[4995] in WWW Security List Archive
Re: ROBOTS
daemon@ATHENA.MIT.EDU (Chris Newton)
Mon Apr 7 20:15:02 1997
Date: Mon, 7 Apr 97 12:00:25 PDT
From: chris@sandpiper.com (Chris Newton)
To: www-security@ns2.rutgers.edu
Errors-To: owner-www-security@ns2.rutgers.edu
Certainly you shouldn't rely on a robots.txt file to hide sensitive data,
but it seems to me that the robot protocol should allow you to specify
which partial URLs you want to allow a robot to go to, as well as which you
don't want them to go to.
Has the standard been extended for this functionality? my robots.txt files
have been written to the 'standard' published at
http://info.webcrawler.com/mak/projects/robots/norobots.html
which makes no mention of an 'allow' statement.
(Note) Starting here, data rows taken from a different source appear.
-- ==== Sys2Proof/Laws/Acquisition.lean ====
section
/-! SUPPORT. One attempt of the acquisition loop (spec/43 R152), nested or outermost: how validation judges a received
frame, and the run of an attempt that accepts, of one that retries, and of one that recovers. -/

namespace Sys2Proof.Machine

/-! ### How validation judges a stored frame -/

theorem getD_of_length (f : List Byte) (hlen : f.length = 256) (i : Nat) (hi : i < 256) :
    f[i]? = some (f.getD i 0) := by
  rw [List.getD_eq_getElem?_getD, List.getElem?_eq_getElem (by omega)]
  rfl

theorem magicMatches_store (p : Params) (f : List Byte) (hlen : f.length = 256) :
    magicMatches p (fbStore p f) = decide (f[0]? = some 0xE9) := by
  unfold magicMatches
  rw [fbRead_fbStore p f hlen 0 (by omega), getD_of_length f hlen 0 (by omega)]
  simp [Config.rspMagic]

theorem sequenceMatches_store (p : Params) (f : List Byte) (hlen : f.length = 256) :
    sequenceMatches p (fbStore p f) = decide (f[1]? = f[255]?) := by
  unfold sequenceMatches
  rw [fbRead_fbStore p f hlen _ (by simp [Config.offSeqLead]), fbRead_fbStore p f hlen _ (by simp [Config.offSeqTrail]),
    getD_of_length f hlen 1 (by omega), getD_of_length f hlen 255 (by omega)]
  simp [Config.offSeqLead, Config.offSeqTrail]

theorem GoodFrame.matches {f : List Byte} (h : GoodFrame f) (p : Params) :
    magicMatches p (fbStore p f) = true ∧ sequenceMatches p (fbStore p f) = true := by
  rw [magicMatches_store p f h.size, sequenceMatches_store p f h.size]
  exact ⟨decide_eq_true h.magic, decide_eq_true h.sequence⟩

theorem TornFrame.matches {f : List Byte} (h : TornFrame f) (p : Params) :
    magicMatches p (fbStore p f) = true ∧ sequenceMatches p (fbStore p f) = false := by
  rw [magicMatches_store p f h.size, sequenceMatches_store p f h.size]
  exact ⟨decide_eq_true h.magic, decide_eq_false h.sequence⟩

theorem MisalignedFrame.matches {f : List Byte} (h : MisalignedFrame f) (p : Params) :
    magicMatches p (fbStore p f) = false := by
  rw [magicMatches_store p f h.size]
  exact decide_eq_false h.magic

/-! ### Attempts -/

/-- The block and history after a step-1 transfer that received `f` was validated: `ATTEMPTS` counts it. -/
def attempted (f : List Byte) (fs : List Bool) (bs : List Byte) (s : State) : State :=
  { s with
    block := { s.block with
      fb := fbStore s.params f
      magicOk := magicMatches s.params (fbStore s.params f)
      seqOk := sequenceMatches s.params (fbStore s.params f)
      fbValid := magicMatches s.params (fbStore s.params f) && sequenceMatches s.params (fbStore s.params f)
      attempts := satinc s.block.attempts }
    env := { s.env with fails := fs, bytes := bs }
    hist := .busBuf (fbBytes s.params s.block.fb) (some f) :: s.hist }

/-- An attempt from `step1` to the magic test of `step2`, whatever was received. -/
theorem attempt_run (rest : List Position) (f : List Byte) (fs : List Bool) (bs : List Byte) (s : State)
    (hlen : f.length = 256) (hfails : s.env.fails = false :: fs) (hbytes : s.env.bytes = f ++ bs) :
    drive 6 (setSeq (⟨.acq, 1⟩ :: rest) s) = setSeq (⟨.acq, 4⟩ :: rest) (attempted f fs bs s) := by
  have h1 := tick_assign .acq 1 rest (fun _ b => { b with attempts := satinc b.attempts }) s rfl (fun _ => rfl)
  let s1 := updated (fun _ b => { b with attempts := satinc b.attempts }) s
  have h2 := call_run .acq .xfer 2 2 2 rest (fun _ _ => .xfer) s1 _ rfl (fun _ => rfl)
    (xfer_run (⟨.acq, 2⟩ :: rest) f fs bs s1 hlen hfails hbytes) rfl
  have h3 := tick_assign .acq 3 rest validate (exchanged f fs bs s1) rfl (fun _ => rfl)
  exact (drive_cons h1 (drive_snoc h2 h3)).trans rfl

/-- An attempt that accepts: `step4` is reached. -/
theorem accept_run (rest : List Position) (good : List Byte) (fs : List Bool) (bs : List Byte) (s : State)
    (hgood : GoodFrame good) (hfails : s.env.fails = false :: fs) (hbytes : s.env.bytes = good ++ bs) :
    drive 8 (setSeq (⟨.acq, 1⟩ :: rest) s) = setSeq (⟨.acq, 17⟩ :: rest) (attempted good fs bs s) := by
  have hm := hgood.matches s.params
  have h1 := attempt_run rest good fs bs s hgood.size hfails hbytes
  have h2 := tick_test .acq 4 rest (fun _ b => if b.magicOk = false then .next else .goto 12) (attempted good fs bs s) rfl
  have h3 := tick_test .acq 12 rest (fun _ b => if b.seqOk = false then .next else .goto 17) (attempted good fs bs s) rfl
  simp only [attempted, hm.1, hm.2, Bool.true_eq_false, if_false, follow, setSeq_setSeq, Bool.and_true] at h1 h2 h3 ⊢
  exact drive_trans h1 (drive_cons h2 ((drive_one _).trans h3))

/-- A torn attempt with the bound not reached: one log event, and `step1` again (spec/43 R154). -/
theorem retry_run (rest : List Position) (torn : List Byte) (fs : List Bool) (bs : List Byte) (s : State)
    (htorn : TornFrame torn) (hfails : s.env.fails = false :: fs) (hbytes : s.env.bytes = torn ++ bs)
    (hbound : boundReached s.params (attempted torn fs bs s).block = false) :
    drive 12 (setSeq (⟨.acq, 1⟩ :: rest) s) =
      setSeq (⟨.acq, 1⟩ :: rest)
        (logError .sequence (updated (fun _ b => { b with lastErr := .sequence }) (attempted torn fs bs s))) := by
  have hm := htorn.matches s.params
  have h1 := attempt_run rest torn fs bs s htorn.size hfails hbytes
  have h2 := tick_test .acq 4 rest (fun _ b => if b.magicOk = false then .next else .goto 12) (attempted torn fs bs s) rfl
  have h3 := tick_test .acq 12 rest (fun _ b => if b.seqOk = false then .next else .goto 17) (attempted torn fs bs s) rfl
  have hmo : (attempted torn fs bs s).block.magicOk = true := hm.1
  have hso : (attempted torn fs bs s).block.seqOk = false := hm.2
  simp only [hmo, hso, Bool.true_eq_false, if_false, if_true, follow, setSeq_setSeq, advance_setSeq] at h2 h3
  have h4 := tick_assign .acq 13 rest (fun _ b => { b with lastErr := .sequence }) (attempted torn fs bs s) rfl
    (fun _ => rfl)
  let s1 := updated (fun _ b => { b with lastErr := .sequence }) (attempted torn fs bs s)
  have h5 := tick_log .acq 14 rest .sequence s1 rfl
  have h6 := tick_test .acq 15 rest (fun p b => if boundReached p b then .stop .errSequence else .next)
    (logError .sequence s1) rfl
  have hb : boundReached (logError .sequence s1).params
      { (logError .sequence s1).block with seq := ⟨.acq, 15⟩ :: rest } = false := hbound
  simp only [hb, follow, advance_setSeq] at h6
  have h7 := tick_test .acq 16 rest (fun _ _ => .goto 1) (logError .sequence s1) rfl
  simp only [follow, setSeq_setSeq] at h7
  exact drive_trans h1 (drive_cons h2 (drive_cons h3 (drive_cons h4 (drive_cons h5 (drive_cons h6
    ((drive_one _).trans h7))))))

/-- A misaligned attempt up to the test of the bound: one log event of kind 1 (spec/60 R202). -/
theorem misaligned_run (rest : List Position) (bad : List Byte) (fs : List Bool) (bs : List Byte) (s : State)
    (hbad : MisalignedFrame bad) (hfails : s.env.fails = false :: fs) (hbytes : s.env.bytes = bad ++ bs) :
    drive 9 (setSeq (⟨.acq, 1⟩ :: rest) s) =
      setSeq (⟨.acq, 7⟩ :: rest)
        (logError .framing (updated (fun _ b => { b with lastErr := .framing }) (attempted bad fs bs s))) := by
  have hm := hbad.matches s.params
  have h1 := attempt_run rest bad fs bs s hbad.size hfails hbytes
  have h2 := tick_test .acq 4 rest (fun _ b => if b.magicOk = false then .next else .goto 12) (attempted bad fs bs s) rfl
  have hmo : (attempted bad fs bs s).block.magicOk = false := hm
  simp only [hmo, if_true, follow, advance_setSeq] at h2
  have h3 := tick_assign .acq 5 rest (fun _ b => { b with lastErr := .framing }) (attempted bad fs bs s) rfl
    (fun _ => rfl)
  have h4 := tick_log .acq 6 rest .framing (updated (fun _ b => { b with lastErr := .framing }) (attempted bad fs bs s)) rfl
  exact drive_trans h1 (drive_cons h2 (drive_cons h3 ((drive_one _).trans h4)))

/-- The recovery (spec/43 R153), from the test of the bound back to `step1`. -/
theorem recovery_run (rest : List Position) (r1 f1 r2 rx r3 f2 f3 r4 f4 r5 : List Byte) (l : Byte) (fs : List Bool)
    (bs : List Byte) (s : State) (hbound : boundReached s.params s.block = false) (hcfg : s.block.cfgV = true)
    (h1 : r1.length = 256) (h2 : f1.length = 256) (h3 : r2.length = 256) (h4 : rx.length = l.toNat)
    (h5 : r3.length = 256) (h6 : f2.length = 256) (h7 : f3.length = 256) (h8 : r4.length = 256)
    (h9 : f4.length = 256) (h10 : r5.length = 256)
    (hfails : s.env.fails = List.replicate (514 + l.toNat) false ++ (List.replicate 771 false ++ fs))
    (hbytes : s.env.bytes =
      r1 ++ (f1 ++ (r2 ++ l :: (rx ++ (r3 ++ (f2 ++ (f3 ++ (r4 ++ (f4 ++ (r5 ++ bs)))))))))) :
    drive (1353 + l.toNat) (setSeq (⟨.acq, 7⟩ :: rest) s) =
      setSeq (⟨.acq, 1⟩ :: rest)
        (configured s.block.dist s.block.rate r3 f2 f3 r4 f4 r5 fs bs
          (synced r1 f1 r2 l rx (List.replicate 771 false ++ fs)
            (r3 ++ (f2 ++ (f3 ++ (r4 ++ (f4 ++ (r5 ++ bs)))))) s)) := by
  have t1 := tick_test .acq 7 rest (fun p b => if boundReached p b then .stop .errFraming else .next) s rfl
  have hb : boundReached s.params { s.block with seq := ⟨.acq, 7⟩ :: rest } = false := hbound
  simp only [hb, follow, advance_setSeq] at t1
  have t2 := tick_test .acq 8 rest (fun _ b => if b.cfgV = false then .stop .cfgUnset else .next) s rfl
  simp only [hcfg, Bool.true_eq_false, if_false, follow, advance_setSeq] at t2
  let s1 := synced r1 f1 r2 l rx (List.replicate 771 false ++ fs) (r3 ++ (f2 ++ (f3 ++ (r4 ++ (f4 ++ (r5 ++ bs)))))) s
  have t3 := call_run .acq .sync 9 (537 + l.toNat) 3 rest (fun _ _ => .sync) s _ rfl (fun _ => rfl)
    (sync_run (⟨.acq, 9⟩ :: rest) r1 f1 r2 rx l _ _ s h1 h2 h3 h4 hfails hbytes) rfl
  have t4 := call_run .acq (.config s.block.dist s.block.rate) 10 809 10 rest (fun _ b => .config b.dist b.rate) s1 _ rfl
    (fun _ => rfl)
    (config_run s.block.dist s.block.rate (⟨.acq, 10⟩ :: rest) r3 f2 f3 r4 f4 r5 fs bs s1 h5 h6 h7 h8 h9 h10 rfl rfl) rfl
  let s2 := configured s.block.dist s.block.rate r3 f2 f3 r4 f4 r5 fs bs s1
  have t5 := tick_test .acq 11 rest (fun _ _ => .goto 1) s2 rfl
  simp only [follow, setSeq_setSeq] at t5
  rw [show 1353 + l.toNat = 1 + (1 + ((1 + ((537 + l.toNat) + 1)) + ((1 + (809 + 1)) + 1))) by omega]
  exact drive_cons t1 (drive_cons t2 (drive_trans t3 (drive_snoc t4 t5)))

end Sys2Proof.Machine
end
Is there a more up-to-date
spec anywhere?
chris
> From: "Irving Reid" <irving@border.com>
>
> > If you want a copy it's at http://www.deepsummer.com/robots.txt
> > (should be able to do a shift-click on it to retrieve). If
> > not, let me know and I'll mail you a copy.
> >
> > Also, if anyone wants to take a peek at it and let me know if
> > you see anything I might have done better then by all means
> > do so.
> >
> > -frank
>
> Here's an excerpt from your robots.txt file:
>
> # /robots.txt for http://www.deepsummer.com
> # comments to webmaster@deepsummer.com
>
> User-agent: *
> Disallow: /azure/
>
> You've just given me the exact path name for a directory you don't want
> the web crawlers to know about.
>
> Stupid Net Trick #47: If you want to see things that people think are
> hidden, look for "Disallow" lines in their robots.txt files.
>
> The right thing to do is deny _all_, and then explicitly allow the
> files you want indexed. That way you don't leak information to nosy
> people.
>
> - irving -
>
> (a really nasty person might write a crawler/indexer that _only_
> indexed pages reached from peoples' "Disallow" lines. I'm not sure if
> I'm not nasty enough, or just too lazy...)
>
>